*** DATA IN THIS EXERCISE Section Begins ***

/-- Settles O28, from each table's write rule and, for the cooling writes, from the restart of CLC. -/
theorem storedWritesMoveBlocks : Obligations.StoredWritesMoveBlocks := by
  refine fun s src ready idle => ⟨fun i x hx hv => ?map, fun i x hx hf => ?signals, fun i x hx hr => ?limits,
    fun g m b => ?capacities, ?cooling⟩
  case map =>
    intro u
    have written := writeAt_stored (r := .sampleMap) (n := 128) (stride := 7) (len := 7) ready src rfl i rfl (by decide)
      (by decide) (by decide) (writeSampleMap_whole idle i hx hv)
    obtain ⟨settings, phases, sequences, only, slots, others, evaluated, told⟩ := storeSampleMap_spec ready.noWork i x
    simp only [mem_mapHits] at slots others evaluated told
    exact ⟨congrArg Host.Outcome.next written, settings, phases, sequences, only, slots, others, evaluated, told⟩
  case signals =>
    intro u
    have written := writeAt_stored (r := .signals) (n := 96) (stride := 32) (len := 4) ready src rfl i rfl (by decide)
      (by decide) (by decide) (writeSignals_whole idle i hx hf)
    refine ⟨congrArg Host.Outcome.next written, ?_⟩
    by_cases same : s.settings.signals[i].feed = x.feed ∧ s.settings.signals[i].merge = x.merge
    · have eq : u = { s with settings := { s.settings with signals := s.settings.signals.set i x } } :=
        (storeSignals_eq s i x).trans (if_pos same)
      rw [eq]
      exact ⟨rfl, fun moved => absurd same fun h => moved.elim (fun f => f h.1.symm) fun m => m h.2.symm,
        fun _ _ => rfl, rfl, fun _ _ => ⟨rfl, ready.noWork⟩⟩
    · let r := resetSignal { s.settings with signals := s.settings.signals.set i x } i
      let told : List Work :=
        if r.value ≠ s.signals[i].value ∨ r.quality ≠ s.signals[i].quality ∨ r.quality = .lost then
          [.update i r.value r.quality .change] else []
      have eq : u = { s with
          settings := { s.settings with signals := s.settings.signals.set i x }
          signals := s.signals.set i r, work := s.work ++ told } :=
        (storeSignals_eq s i x).trans (if_neg same)
      have entry : u.signals[i] = r :=
        (signal_of_signals_eq (congrArg State.signals eq :) i).trans (updAt_same s.signals i fun _ => r)
      have work : u.work = told := by
        rw [eq, ready.noWork]
        rfl
      refine ⟨(congrArg State.settings eq :), fun _ => ⟨?_, ?_⟩, fun j hj => ?_, ?_,
        fun feed merge => absurd ⟨feed.symm, merge.symm⟩ same⟩
      · rw [entry, eq]
      · rw [entry]
        exact work
      · exact (signal_of_signals_eq (congrArg State.signals eq :) j).trans
          (updAt_other s.signals (fun _ => r) (Ne.symm hj))
      · rw [eq]
  case limits =>
    intro u
    have written := writeAt_stored (r := .limits) (n := 48) (stride := 16) (len := 13) ready src rfl i rfl (by decide)
      (by decide) (by decide) (writeLimits_whole idle i hx hr)
    let stored : State := { s with
      settings := { s.settings with limits := s.settings.limits.set i x }, limits := s.limits.set i resetLimit }
    have steady := Steady.updateHolds stored
    have due := updateHolds_due stored
    exact ⟨congrArg Host.Outcome.next written, steady.settings, steady.limits, congrArg Holds.converter due,
      congrArg Holds.yaw due, congrArg Holds.cooling due⟩
  case capacities =>
    intro u v
    exact congrArg Host.Outcome.next (writeAt_addressIn (off := 0) ready src .allocator rfl (by decide) (by decide)
      (by decide) (writeAllocator_capacities idle g m b))
  case cooling =>
    intro restarted
    refine ⟨fun x hx hp => ?_, fun k x hx hp ho => ?_⟩
    · intro u
      have begun := restartClaims_restarting s
      have rest := (begun.rested hp).heatersOff (begun.part.trans hp)
      have anew := Machine.restarted rest (fun t ht => (begun.fan t ht).heatersOff) fun st => { st with clc := x }
      have written := writeAt_addressIn (off := 0) (len := 23) ready src .clcParams rfl (by decide) (by decide)
        (by decide) (writeClc_whole idle hp hx)
      obtain ⟨clc, settings, ala, -⟩ := restartStages_spec
        (s.restartClaims.heatersOff.withSettings fun st => { st with clc := x })
      refine ⟨congrArg Host.Outcome.next written, settings.trans (congrArg (fun st => { st with clc := x }) rest.settings),
        anew, (congrArg ClcRt.heldHeater clc :).trans rest.heldHeater, fun t ht => ?_, fun law t hf hh hg => ?_⟩
      · obtain ⟨off, freed, withdrawn⟩ := heatersOff_off begun ht
        refine ⟨(congrArg ClcRt.heater clc :).trans off, fun on none => ?_, fun law claiming => ?_⟩
        · rw [State.tag, ala]
          exact freed on none
        · rw [ala]
          exact withdrawn law claiming
      · rw [State.tag, ala]
        exact heatersOff_keeps begun law hf hh hg
    · intro u
      have begun := restartClaims_restarting s
      have rest := begun.rested hp
      have anew := Machine.restarted rest begun.fan fun st => { st with stages := s.settings.stages.set k x }
      have written := writeAt_stored (r := .stages) (n := 6) (stride := 8) (len := 7) ready src rfl k rfl (by decide)
        (by decide) (by decide) (writeStages_whole idle hp k hx ho)
      obtain ⟨clc, settings, -⟩ := restartStages_spec
        (s.restartClaims.withSettings fun st => { st with stages := s.settings.stages.set k x })
      obtain ⟨claim, held, y⟩ := begun.yields
      refine ⟨congrArg Host.Outcome.next ?_, settings.trans (congrArg (fun st => { st with
        stages := s.settings.stages.set k x }) rest.settings), anew, fun hh => ?_⟩
      · show s.writeAt src (addressIn .clcParams (wordNat (32 + 8 * k))) 7 x.words = _
        rw [stages_address]
        exact written
      · exact (congrArg ClcRt.heater clc :).trans (y.heater hh)

end Sys2Proof.Machine
end

section
/-! PROOFS. O53: the stage tests, stage changes and grants of CLC (R138 to R141), flow windows and changeovers (R143,
R144), sheds (R145) and heater tests (R147). -/

namespace Sys2Proof.Machine

/-! ### The stage chosen by a test -/

/-- The last of the stages that meet a condition is the highest. -/
theorem getLast?_of_highest {p : StageIx → Bool} {k : StageIx} (hk : p k = true) (hn : ∀ j, k < j → p j = false) :
    ((indices 6).filter p).getLast? = some k := by
  have sorted : ((indices 6).filter p).reverse.Pairwise (· > ·) := by
    rw [List.pairwise_reverse, indices_eq]
    exact (List.pairwise_lt_finRange 6).filter _
  have mem : k ∈ ((indices 6).filter p).reverse := List.mem_reverse.mpr (List.mem_filter.mpr ⟨mem_indices k, hk⟩)
  rw [← List.head?_reverse]
  cases hl : ((indices 6).filter p).reverse with
  | nil => rw [hl] at mem; cases mem
  | cons x xs =>
    rw [hl] at mem sorted
    obtain rfl | hx := List.mem_cons.mp mem
    · rfl
    · have hj : x ∈ ((indices 6).filter p).reverse := hl ▸ List.mem_cons_self
      have fails := hn x ((List.pairwise_cons.mp sorted).1 k hx)
      exact absurd ((List.mem_filter.mp (List.mem_reverse.mp hj)).2.symm.trans fails) nofun

theorem getLast?_of_none {p : StageIx → Bool} (h : ∀ j, p j = false) : ((indices 6).filter p).getLast? = none := by
  rw [List.filter_eq_nil_iff.mpr fun j _ => Bool.eq_false_iff.mp (h j)]
  rfl

theorem usable_false (q : Quality) : q.usable = false ↔ q = .lost ∨ q = .unused := by
  cases q <;> simp [Quality.usable]

theorem calledStage_full {s : State} {q : Quality} (h : s.clc.fullHold = true ∨ q = .lost ∨ q = .unused) (v : Int) :
    s.calledStage v q = 5 :=
  if_pos (h.imp_right (usable_false q).mpr)

theorem calledStage_of {s : State} {q : Quality} (h : ¬(s.clc.fullHold = true ∨ q = .lost ∨ q = .unused)) (v : Int) :
    s.calledStage v q = ((indices 6).filter fun j => decide ((s.stage j).entry ≤ v)).getLast?.getD 0 :=
  if_neg fun g => h (g.imp_right (usable_false q).mp)

theorem unfannedStage_of {s : State} {k a : StageIx} (hk : k ≤ a) (h0 : (s.stage k).amount = 0)
    (hn : ∀ j : StageIx, k < j → j ≤ a → (s.stage j).amount ≠ 0) : s.unfannedStage a = k := by
  rw [State.unfannedStage, getLast?_of_highest (k := k) (by simp [hk, h0]) fun j hj => ?_]
  · rfl
  · by_cases hja : j ≤ a
    · simp [hja, hn j hj hja]
    · simp [hja]

theorem unfannedStage_none {s : State} {a : StageIx} (hn : ∀ j : StageIx, j ≤ a → (s.stage j).amount ≠ 0) :
    s.unfannedStage a = 0 := by
  rw [State.unfannedStage, getLast?_of_none fun j => ?_]
  · rfl
  · by_cases hja : j ≤ a
    · simp [hja, hn j hja]
    · simp [hja]

/-! ### The stage tests (R138 to R140) -/

theorem dropStageClaim_eq (s : State) :
    s.dropStageClaim = match s.clc.stageClaim, s.settings.clc.fanTag with
      | some _, some t =>
        (s.modClc fun c => { c with stageClaim := none, heldReported := false }).withdraw .clc t
      | _, _ => s := rfl

theorem dropStageClaim_noFan {s : State} (h : s.settings.clc.fanTag = none) : s.dropStageClaim = s := by
  rw [State.dropStageClaim, h]
  split
  · next claim => cases claim
  · rfl

theorem dropStageClaim_noClaim {s : State} (h : s.clc.stageClaim = none) : s.dropStageClaim = s := by
  rw [State.dropStageClaim, h]

theorem dropStageClaim_claim {s : State} {t : TagIx} {k : StageIx} (hf : s.settings.clc.fanTag = some t)
    (hk : s.clc.stageClaim = some k) :
    s.dropStageClaim = (s.modClc fun c => { c with stageClaim := none, heldReported := false }).withdraw .clc t := by
  rw [State.dropStageClaim, hf, hk]

/-- What the withdrawal of the stage claim leaves for the tests. -/
theorem dropStageClaim_clc (s : State) :
    s.dropStageClaim.clc.actual = s.clc.actual ∧ s.dropStageClaim.clc.target = s.clc.target ∧
      s.dropStageClaim.clc.dwell = s.clc.dwell ∧ s.dropStageClaim.clc.fullHold = s.clc.fullHold ∧
      s.dropStageClaim.settings = s.settings ∧
      (s.settings.clc.fanTag ≠ none → s.dropStageClaim.clc.stageClaim = none) := by
  cases hk : s.clc.stageClaim with
  | none =>
    rw [dropStageClaim_noClaim hk]
    exact ⟨rfl, rfl, rfl, rfl, rfl, fun _ => hk⟩
  | some k =>
    cases hf : s.settings.clc.fanTag with
    | none =>
      rw [dropStageClaim_noFan hf]
      exact ⟨rfl, rfl, rfl, rfl, rfl, absurd rfl⟩
    | some t =>
      rw [dropStageClaim_claim hf hk]
      have granted := Granted.withdraw (s.modClc fun c => { c with stageClaim := none, heldReported := false }) .clc t
      exact ⟨granted.actual rfl, granted.target, (congrArg ClcRt.dwell (granted.idle rfl) :), granted.fullHold,
        granted.settings, fun _ => granted.stageClaim rfl⟩

theorem dropStageClaim_twice (s : State) : s.dropStageClaim.dropStageClaim = s.dropStageClaim := by
  by_cases hf : s.settings.clc.fanTag = none
  · rw [dropStageClaim_noFan hf, dropStageClaim_noFan hf]
  · obtain ⟨-, -, -, -, -, none⟩ := dropStageClaim_clc s
    exact dropStageClaim_noClaim (none hf)

theorem downDue_iff (s : State) (v : Int) (q : Quality) :
    s.downDue v q = true ↔ 0 < s.clc.actual ∧ (q = .good ∨ q = .degraded) ∧ v < (s.stage s.clc.actual).exit ∧
      (s.stage s.clc.actual).dwell * 1024 ≤ s.clc.dwell ∧ s.clc.fullHold = false := by
  simp [State.downDue, State.dwellElapsed, usable_iff, and_assoc]

theorem upDue_iff (s : State) :
    s.upDue = true ↔ s.clc.actual < s.clc.target ∧ (s.stage s.clc.actual).dwell * 1024 ≤ s.clc.dwell ∧
      s.clc.stageClaim = none := by
  simp [State.upDue, State.dwellElapsed, and_assoc]

/-- The state in which the stage tests are taken: with no claim for a stage that is not called for. -/
def State.tested (s : State) : State := if s.clc.target ≤ s.clc.actual then s.dropStageClaim else s

theorem stageTestAt_eq {s : State} (h : s.part = .operating) (v : Int) (q : Quality) :
    s.stageTestAt v q =
      if s.tested.downDue v q = true then s.tested.stageDown (s.tested.clc.actual - 1)
      else if s.tested.upDue = true then s.tested.stageUp (s.tested.clc.actual + 1) else s.tested :=
  if_pos ((operating_iff s).mpr h)

theorem tested_downDue (s : State) (v : Int) (q : Quality) : s.tested.downDue v q = s.downDue v q := by
  unfold State.tested
  split
  · obtain ⟨actual, -, dwell, hold, settings, -⟩ := dropStageClaim_clc s
    rw [State.downDue, State.downDue, State.dwellElapsed, State.dwellElapsed, State.stage, State.stage, actual, dwell,
      hold, settings]
  · rfl

theorem tested_actual (s : State) : s.tested.clc.actual = s.clc.actual := by
  unfold State.tested
  split
  · exact (dropStageClaim_clc s).1
  · rfl

/-- A stage down begins with the withdrawal of the stage claim, whether it has been withdrawn already or not. -/
theorem tested_stageDown (s : State) (k : StageIx) : s.tested.stageDown k = s.stageDown k := by
  unfold State.tested
  split
  · unfold State.stageDown
    rw [dropStageClaim_twice]
  · rfl

theorem stageUp_noFan {s : State} (h : s.settings.clc.fanTag = none) (k : StageIx) : s.stageUp k = s.changeStage k := by
  rw [State.stageUp, h]

theorem stageUp_claim {s : State} {t : TagIx} (h : s.settings.clc.fanTag = some t) (k : StageIx) :
    let q := s.claimTag t (s.stage k).amount .clc
    (q.2 = .granted → s.stageUp k = q.1.changeStage k) ∧
      (q.2 = .queued → s.stageUp k = (q.1.modClc fun c => { c with stageClaim := some k }).reportHeld k) ∧
      (q.2 = .refused → s.stageUp k = q.1.reportHeld k) := by
  intro q
  rw [State.stageUp, h]
  refine ⟨fun hq => ?_, fun hq => ?_, fun hq => ?_⟩
  all_goals
    show (match q.2 with
      | .granted => q.1.changeStage k
      | .queued => (q.1.modClc fun c => { c with stageClaim := some k }).reportHeld k
      | .refused => q.1.reportHeld k) = _
    rw [hq]

theorem stageDown_noFan {s : State} (h : s.settings.clc.fanTag = none) (k : StageIx) :
    s.stageDown k = s.changeStage k := by
  unfold State.stageDown
  rw [dropStageClaim_noFan h]
  simp only [h]

theorem stageDown_claim {s : State} {t : TagIx} (h : s.settings.clc.fanTag = some t) (k : StageIx) :
    let q := s.dropStageClaim.claimTag t (s.stage k).amount .clc
    (q.2 = .granted → s.stageDown k = q.1.changeStage k) ∧
      (q.2 = .queued → s.stageDown k = (q.1.withdraw .clc t).changeStage (s.unfannedStage k)) ∧
      (q.2 = .refused → s.stageDown k = q.1.changeStage (s.unfannedStage k)) := by
  intro q
  obtain ⟨-, -, -, -, settings, -⟩ := dropStageClaim_clc s
  have stages : s.dropStageClaim.unfannedStage k = s.unfannedStage k ∧ s.dropStageClaim.stage k = s.stage k := by
    unfold State.unfannedStage State.stage
    rw [settings]
    exact ⟨rfl, rfl⟩
  have is : s.stageDown k = match q.2 with
      | .granted => q.1.changeStage k
      | .queued => (q.1.withdraw .clc t).changeStage (s.unfannedStage k)
      | .refused => q.1.changeStage (s.unfannedStage k) := by
    unfold State.stageDown
    dsimp only
    simp only [settings, h, stages] <;> rfl
  rw [is]
  exact ⟨fun hq => by rw [hq], fun hq => by rw [hq], fun hq => by rw [hq]⟩

/-! ### Stage changes and commands (R141, R146) -/

theorem health_eq (s : State) :
    s.health = match s.clc.duty with
      | .a => 16384
      | .b => 16384
      | .changeover => 8192
      | .noFlow => s.settings.clc.noFlowFactor := rfl

theorem class1Room_iff (s : State) : s.class1Room = true ↔ s.rif.class1.length < 6 := decide_eq_true_iff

*** DATA IN THIS EXERCISE Section Ends ***

WHAT THE TASK REQUIRES → After locating the line with "s.dropStageClaim = match" above, return that line and every later line through the one with "(h : s.clc.stageClaim", word for word and with nothing else.

SOLUTION TO THE PROBLEM →
    s.dropStageClaim = match s.clc.stageClaim, s.settings.clc.fanTag with
      | some _, some t =>
        (s.modClc fun c => { c with stageClaim := none, heldReported := false }).withdraw .clc t
      | _, _ => s := rfl

theorem dropStageClaim_noFan {s : State} (h : s.settings.clc.fanTag = none) : s.dropStageClaim = s := by
  rw [State.dropStageClaim, h]
  split
  · next claim => cases claim
  · rfl

theorem dropStageClaim_noClaim {s : State} (h : s.clc.stageClaim = none) : s.dropStageClaim = s := by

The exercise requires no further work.